Он постоял несколько времени, потом подошел к Шамилю и поцеловал его
большую, с длинными пальцами белую руку.
- Ты сын Хаджи-Мурата?
- Я, имам.
- Ты знаешь, что он сделал?
- Знаю, имам, и жалею об этом.
- Умеешь писать?
- Я готовился быть муллой.
- Так напиши отцу, что, если он выйдет назад ко мне теперь, до байрама,
я прощу его и все будет по-старому. Если же нет и он останется у русских,
то, - Шамиль грозно нахмурился, - я отдам твою бабку, твою мать по аулам, а
тебе отрублю голову.
Ни один мускул не дрогнул на лице Юсуфа, он наклонил голову в знак
того, что понял слова Шамиля.
- Напиши так и отдай моему посланному.
Шамиль замолчал и долго смотрел на Юсуфа.
- Напиши, что я пожалел тебя и не убью, а выколю глаза, как я делаю
всем изменникам. Иди.
Юсуф казался спокойным в присутствии Шамиля, но когда его вывели из
кунацкой, он бросился на того, кто вел его, и, выхватив у него из ножен
кинжал, хотел им зарезаться, но его схватили за руки, связали их и отвели
опять в яму.
В этот вечер, когда кончилась вечерняя молитва и смеркалось, Шамиль
надел белую шубу и вышел за забор в ту часть двора, где помещались его жены,
и направился к комнате Аминет. Но Аминет не было там. Она была у старших
жен. Тогда Шамиль, стараясь быть незаметным, стал за дверь комнаты,
дожидаясь ее. Но Аминет была сердита на Шамиля за то, что он подарил
шелковую материю не ей, а Зайдет.
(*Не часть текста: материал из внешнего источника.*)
def hfillBody (f : Form) (v : View) (a : Args) (_ : Mask) : Out :=
  v.issueJob f (.fill (v.rdU a.b 7)) (v.sideA a) (v.sideA a) (v.count64 a.c) (token a) a.scp (v.notifyOf a) false

def hredChecks (v : View) (a : Args) (_ : Mask) : List Raise :=
  let n := v.count64 a.c
  v.haulCheck ++ v.notifyCheck a ++ v.sideCheck 1 (aHandle a) (v.rdU a.a 7) ++ v.sideCheck 2 false (v.rdU a.b 7) ++ v.nCheck a
  ++ chunkAlign 1 (v.sideA a) ++ chunkAlign 2 (v.sideB a) ++ overlap 1 (v.sideA a) (4096 * n) (v.sideB a) (4096 * n)

/-- hred brings the pages of its B side into die memory first (R216): one page of a virtual range. -/
def State.bringPage (s : State) (asid va : Nat) : State :=
  { s with pages := s.pages.map (fun p =>
      if p.asid = asid ∧ p.vbase ≤ va ∧ va < p.vbase + p.size then { p with parked := some (p.parked.getD s.ptp) } else p) }

/-- The targets of hmcast (R212). -/
def View.targets (v : View) (a : Args) : List Word :=
  let k := v.haulK a
  if k = 0 ∨ 64 < k then []
  else match v.s.listAt v.t.asid (v.rdU a.b 7).toNat (8 * k) with
    | some bs => (List.range k).map (wordAt bs)
    | none => []

def hmcastChecks (v : View) (a : Args) (_ : Mask) : List Raise :=
  let k := v.haulK a
  v.haulCheck ++ v.notifyCheck a ++ v.sideCheck 1 (aHandle a) (v.rdU a.a 7) ++ v.sideCheck 6 false (v.rdU a.b 7) ++ v.nCheck a
  ++ (if k = 0 || 64 < k then [r324 4 k] else [])
  ++ (v.targets a).flatMap (fun h => v.sideCheck 6 true h)

def hmcastBody (f : Form) (v : View) (a : Args) (_ : Mask) : Out :=
  let ts := v.targets a
  match v.listHeld (v.rdU a.b 7).toNat (8 * v.haulK a) with
  | some w => .park v w
  | none =>
    v.issueJob f (.mcast (if ts.isEmpty then List.replicate (v.haulK a) 0 else ts)) (v.sideA a) (v.sideA a) (v.count64 a.c) (token a) a.scp (v.notifyOf a)
      ts.isEmpty false (v.listTaint (v.rdU a.b 7).toNat ts.length 8)

/-- Bytes of a dense block of a map. -/
def TMap.denseBytes (m : TMap) (n : Nat) : Nat := (n * haulBits m.dfmt + 7) / 8

def htensChecks (v : View) (a : Args) (_ : Mask) : List Raise :=
  let ws := v.mapWords a
  let m := TMap.ofWords ws
  let inRange := match a.c with
    | .reg n _ => decide (n + m.dims ≤ declTotal v.t.kern.decls)
    | _ => true
  let originBad := if ws.isEmpty || inRange then [] else [({ cause := 137, info := a.c.regNum + m.dims - 1, addr := 0 } : Raise)]
  let rest := if ws.isEmpty || !inRange then []
    else ((List.range m.dims).drop 1).flatMap (fun i => v.valCheck (a.c.shift i) 32 ++ (if v.isLane (a.c.shift i) then [r133] else []))
  let sp := m.span (v.originOf a m.dims)
  let n := productOf (m.wins.take m.dims)
  v.haulCheck ++ v.notifyCheck a ++ v.sideCheck 2 (bHandle a) (v.rdU a.b 7) ++ v.mapChecks a false ++ originBad ++ rest
  ++ (if ws.isEmpty then [] else overlap 5 (.va v.t.asid sp.1.toNat) (sp.2 - max sp.1 0).toNat (v.sideB a) (m.denseBytes n))
  ++ (if !ws.isEmpty && ((List.range m.dims).drop 1).any (fun i => v.poisonIn 32 v.sp.mask (a.c.shift i)) then [{ cause := 256, info := 261, addr := 0 }]
      else [])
Она видела, как он вышел и как входил в ее
комнату, отыскивая ее, и нарочно не пошла к себе. Она долго стояла в двери
комнаты Зайдет и, тихо смеясь, глядела на белую фигуру, то входившую, то
уходившую из ее комнаты. Тщетно прождав ее, Шамиль вернулся к себе уже ко
времени полуночной молитвы.
Хаджи-Мурат прожил неделю в укреплении в доме Ивана Матвеевича.
Несмотря на то, что Марья Дмитриевна ссорилась с мохнатым Ханефи
(Хаджи-Мурат взял с собой только двух: Ханефи и Элдара) и вытолкала его раз
из кухни, за что тот чуть не зарезал ее, она, очевидно, питала особенные
чувства и уважения и симпатии к Хаджи-Мурату. Она теперь уже не подавала ему
обедать, передав эту заботу Элдару, но пользовалась всяким случаем увидать
его и угодить ему. Она принимала также самое живое участие в переговорах об
его семье, знала, сколько у него жен, детей, каких лет, и всякий раз после
посещения лазутчика допрашивала, кого могла, о последствиях переговоров.
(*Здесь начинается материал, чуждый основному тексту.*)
-- ==== Sys2Proof/Machine/Chunk.lean ====
section
/-! DEFINITION. The haul agents and face units at work on chunks: stored chunks (R370 to R374), hops (R375, R376), copies
(R377), reductions (R378), refusals (R493 to R497), degraded chunks (R468), the injector (R524, R525), and the completion of
ckver and of jobs. -/

namespace Sys2Proof.Machine

/-! ## Stored chunks -/

def chunkP : Nat := 2 ^ 61 - 1

/-- Element size and capacity of a chunk type (R372). -/
def chunkSize (ty : Nat) : Nat := match ty with | 14 => 8 | 8 => 4 | 7 => 4 | 5 => 2 | _ => 0
def chunkCap (ty : Nat) : Nat := match ty with | 14 => 504 | 8 => 1008 | 7 => 1008 | 5 => 2016 | _ => 0

/-- A header as its eight words (R371). -/
abbrev ChunkHdr := List Word

def ChunkHdr.tid (h : ChunkHdr) : Nat := field (h.getD 0 0) 0 32
def ChunkHdr.idx (h : ChunkHdr) : Nat := field (h.getD 0 0) 32 32
def ChunkHdr.type (h : ChunkHdr) : Nat := field (h.getD 1 0) 0 8
def ChunkHdr.anchor (h : ChunkHdr) : Int := sval 8 (BitVec.ofNat 64 (field (h.getD 1 0) 8 8))
def ChunkHdr.count (h : ChunkHdr) : Nat := field (h.getD 1 0) 16 16
def ChunkHdr.hops (h : ChunkHdr) : Nat := field (h.getD 1 0) 32 8
def ChunkHdr.flags (h : ChunkHdr) : Nat := field (h.getD 1 0) 48 16
def ChunkHdr.trail (h : ChunkHdr) : Nat := (h.getD 2 0).toNat
def ChunkHdr.s1 (h : ChunkHdr) : Nat := field (h.getD 3 0) 0 61
def ChunkHdr.s2 (h : ChunkHdr) : Nat := field (h.getD 4 0) 0 61

/-- The header with these fields. -/
def ChunkHdr.mk (tid idx type : Nat) (anchor : Int) (count hops flags trail s1 s2 : Nat) : ChunkHdr :=
  [mkWord (tid + idx * 2 ^ 32),
   mkWord (type + (ofInt 8 anchor).toNat * 2 ^ 8 + count * 2 ^ 16 + hops * 2 ^ 32 + flags * 2 ^ 48),
   mkWord trail, mkWord s1, mkWord s2, 0, 0, 0]

/-- A malformed header (R494): type, count, or a reserved bit. -/
def ChunkHdr.malformed (h : ChunkHdr) : Bool :=
  chunkSize h.type = 0 || h.count = 0 || chunkCap h.type < h.count
  || field (h.getD 1 0) 40 8 != 0 || 8 ≤ h.flags || field (h.getD 3 0) 61 3 != 0 || field (h.getD 4 0) 61 3 != 0
  || h.getD 5 0 != 0 || h.getD 6 0 != 0 || h.getD 7 0 != 0

/-- One hop passed (R376). -/
def ChunkHdr.hop (h : ChunkHdr) (id : Nat) : ChunkHdr :=
  ChunkHdr.mk h.tid h.idx h.type h.anchor h.count (Nat.min (h.hops + 1) 255) h.flags (h.trail % 2 ^ 48 * 2 ^ 16 + id) h.s1 h.s2

/-- The identity a seal holds (R493). -/
def ChunkHdr.seal (h : ChunkHdr) : Nat × Nat × Nat × Int × Nat := (h.tid, h.idx, h.type, h.anchor, h.count)

/-- Element i of a payload as an unsigned number. -/
def elemNat (size : Nat) (payload : List Byte) (i : Nat) : Nat := ofBytesLE ((payload.drop (size * i)).take size)

/-- v_i of R372. -/
def elemVal (ty : Nat) (payload : List Byte) (i : Nat) : Int :=
  let x := elemNat (chunkSize ty) payload i
  if ty = 14 then sval 64 (BitVec.ofNat 64 x) else if ty = 8 then sval 32 (BitVec.ofNat 64 x) else (x : Int)

/-- S1 and S2 of some values (R374). -/
def checksums (vals : List Int) : Nat × Nat :=
  let r := vals.foldl (fun (a : Int × Int × Int) v => (a.1 + v, a.2.1 + (a.2.2 + 1) * v, a.2.2 + 1)) (0, 0, 0)
  ((r.1 % (chunkP : Nat)).toNat, (r.2.1 % (chunkP : Nat)).toNat)

/-- S1 and S2 recomputed over a chunk's payload. -/
def payloadSums (h : ChunkHdr) (payload : List Byte) : Nat × Nat :=
  checksums ((List.range h.count).map (elemVal h.type payload))

/-- S1 and S2 of a plain piece: 512 N64 values (R377). -/
def pieceSums (payload : List Byte) : Nat × Nat := checksums ((List.range 512).map (fun i => (elemNat 8 payload i : Int)))

/-- The header and payload of a stored chunk. -/
def splitChunk (bs : List Byte) : ChunkHdr × List Byte := ((List.range 8).map (wordAt bs), bs.drop 64)

/-! ## Places and paths (R375, R376, R393) -/

/-- Package and die of a side; none for a host page [21, DESIGN CHOICE] [29, DESIGN CHOICE]. -/
def State.sidePlace (s : State) (x : Side) : Option (Nat × Nat) :=
  match x with
  | .va asid v =>
    (match s.page? asid v with
     | some p => (match p.place with
        | .die pkg d _ => some (pkg, d)
        | .hbm pkg k _ => some (pkg, k / 3)
        | .host _ => none)
     | none => some (s.hub.config.package, 0))
  | .handle h _ =>
    if hPkg h = s.hub.config.package then some (hPkg h, ((s.team? (hRid h)).map (fun t => CoreId.die t.core)).getD 0)
    else some (hPkg h, (Config.freeWord s.free).toNat % 4)

/-- A ready link of the mask toward a package; which one of several is a free choice (R393) [29, DESIGN CHOICE]. -/
def State.linkTo (s : State) (pkg : Nat) : Nat :=
  let mask := s.hub.config.routes.getD pkg 0
  let ls := (List.range 18).filter (fun l => mask.testBit l && (s.hub.links.getD l Link.down).ready)
  ls.getD ((Config.freeWord s.free).toNat % ls.length) 0

/-- The receiving ends of the links from another package to this one: that of an intermediate package first (R393) [29, DESIGN CHOICE]. -/
def State.inbound (s : State) (pkg : Nat) : List Hop :=
  let l := s.linkTo pkg
  let near := (s.hub.links.getD l Link.down).peerPkg
  let far : List Hop := if near = pkg then [] else [{ id := 0x1000 + (Config.freeWord (s.free + 1)).toNat % 18, pkg := near, via := none }]
  { id := 0x4004, pkg := pkg, via := none } :: far ++ [{ id := 0x1000 + l, pkg := s.hub.config.package, via := some l }]

/-- The receiving ends of the links from this package to another one [29, DESIGN CHOICE]. -/
def State.outbound (s : State) (pkg : Nat) : List Hop :=
  let k := s.linkTo pkg
  let l := s.hub.links.getD k Link.down
  let far : List Hop := if l.peerPkg = pkg then [] else [{ id := 0x1000 + (Config.freeWord (s.free + 2)).toNat % 18, pkg := pkg, via := none }]
  { id := 0x4004, pkg := s.hub.config.package, via := none } :: { id := 0x1000 + l.peerLink, pkg := l.peerPkg, via := some k } :: far

/-- A die's egress port of the switch. -/
def dieHop (pkg die : Nat) : Hop := { id := 0x4000 + die, pkg := pkg, via := none }

/-- The hops after the agent (R376), between two places by package and die: the switch's port where a chunk leaves its die (R25), and the links of a
source or a destination on another package, with an intermediate one (R393); a host page, which has no place, hangs on the hub's port
[29, DESIGN CHOICE]. -/
def State.hopPath (s : State) (agentDie : Nat) (src dst : Option (Nat × Nat)) : List Hop :=
  let own := s.hub.config.package
  let port : Hop := { id := 0x4004, pkg := own, via := none }
  match src, dst with
  | none, none => [port]
  | none, some (pkg, die) => if pkg = own then [dieHop pkg die] else s.outbound pkg ++ [dieHop pkg die]
  | some (q, _), none => if q = own then [port] else s.inbound q ++ [dieHop own agentDie, port]
  | some (q, d), some (pkg, die) =>
    if q = own ∧ pkg = own then (if d = die then [] else [dieHop pkg die])
    else if q = own then s.outbound pkg ++ [dieHop pkg die]
    else if pkg = own then s.inbound q ++ [dieHop pkg die]
    else s.inbound q ++ [dieHop own agentDie] ++ s.outbound pkg ++ [dieHop pkg die]

/-- The face unit, as a hop id, that is home to a side's address. -/
def State.sideFace (s : State) (x : Side) : Nat :=
  match x with
  | .va asid v => (match s.page? asid v with | some p => 0x2000 + faceUnitOf (p.flat v) | none => 0)
  | .handle _ _ => 0

/-! ## Ends of a chunk -/

/-- One more chunk of the job has been performed or set aside. -/
def State.chunkDone (s : State) (j : Job) : State := s.updJob j.id (fun q => { q with done := q.done + 1 })

/-- The chunk's writes have been made, or are held for a team that moves, and it ends with their release (R78, R90). -/
def State.chunkEnd (s : State) (j : Job) (c : Nat) : State :=
  if s.teams.any (fun t => t.heldWrites.any (fun w => w.part == some (j.id, c))) then s else s.chunkDone j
Бутлер же в эту неделю совсем сдружился с Хаджи-Муратом. Иногда
Хаджи-Мурат приходил в его комнату, иногда Бутлер приходил к нему. Иногда
они беседовали через переводчика, иногда же собственными средствами, знаками
и, главное, улыбками. Хаджи-Мурат, очевидно, полюбил Бутлера. Это видно было
по отношению к Бутлеру Элдара. Когда Бутлер входил в комнату Хаджи-Мурата,
Элдар встречал Бутлера, радостно оскаливая свои блестящие зубы, и поспешно
подкладывал ему подушки под сиденье и снимал с него шашку, если она была на
нем.
Бутлер познакомился и сошелся также и с мохнатым Ханефи, названым
братом Хаджи-Мурата. Ханефи знал много горских песен и хорошо пел их.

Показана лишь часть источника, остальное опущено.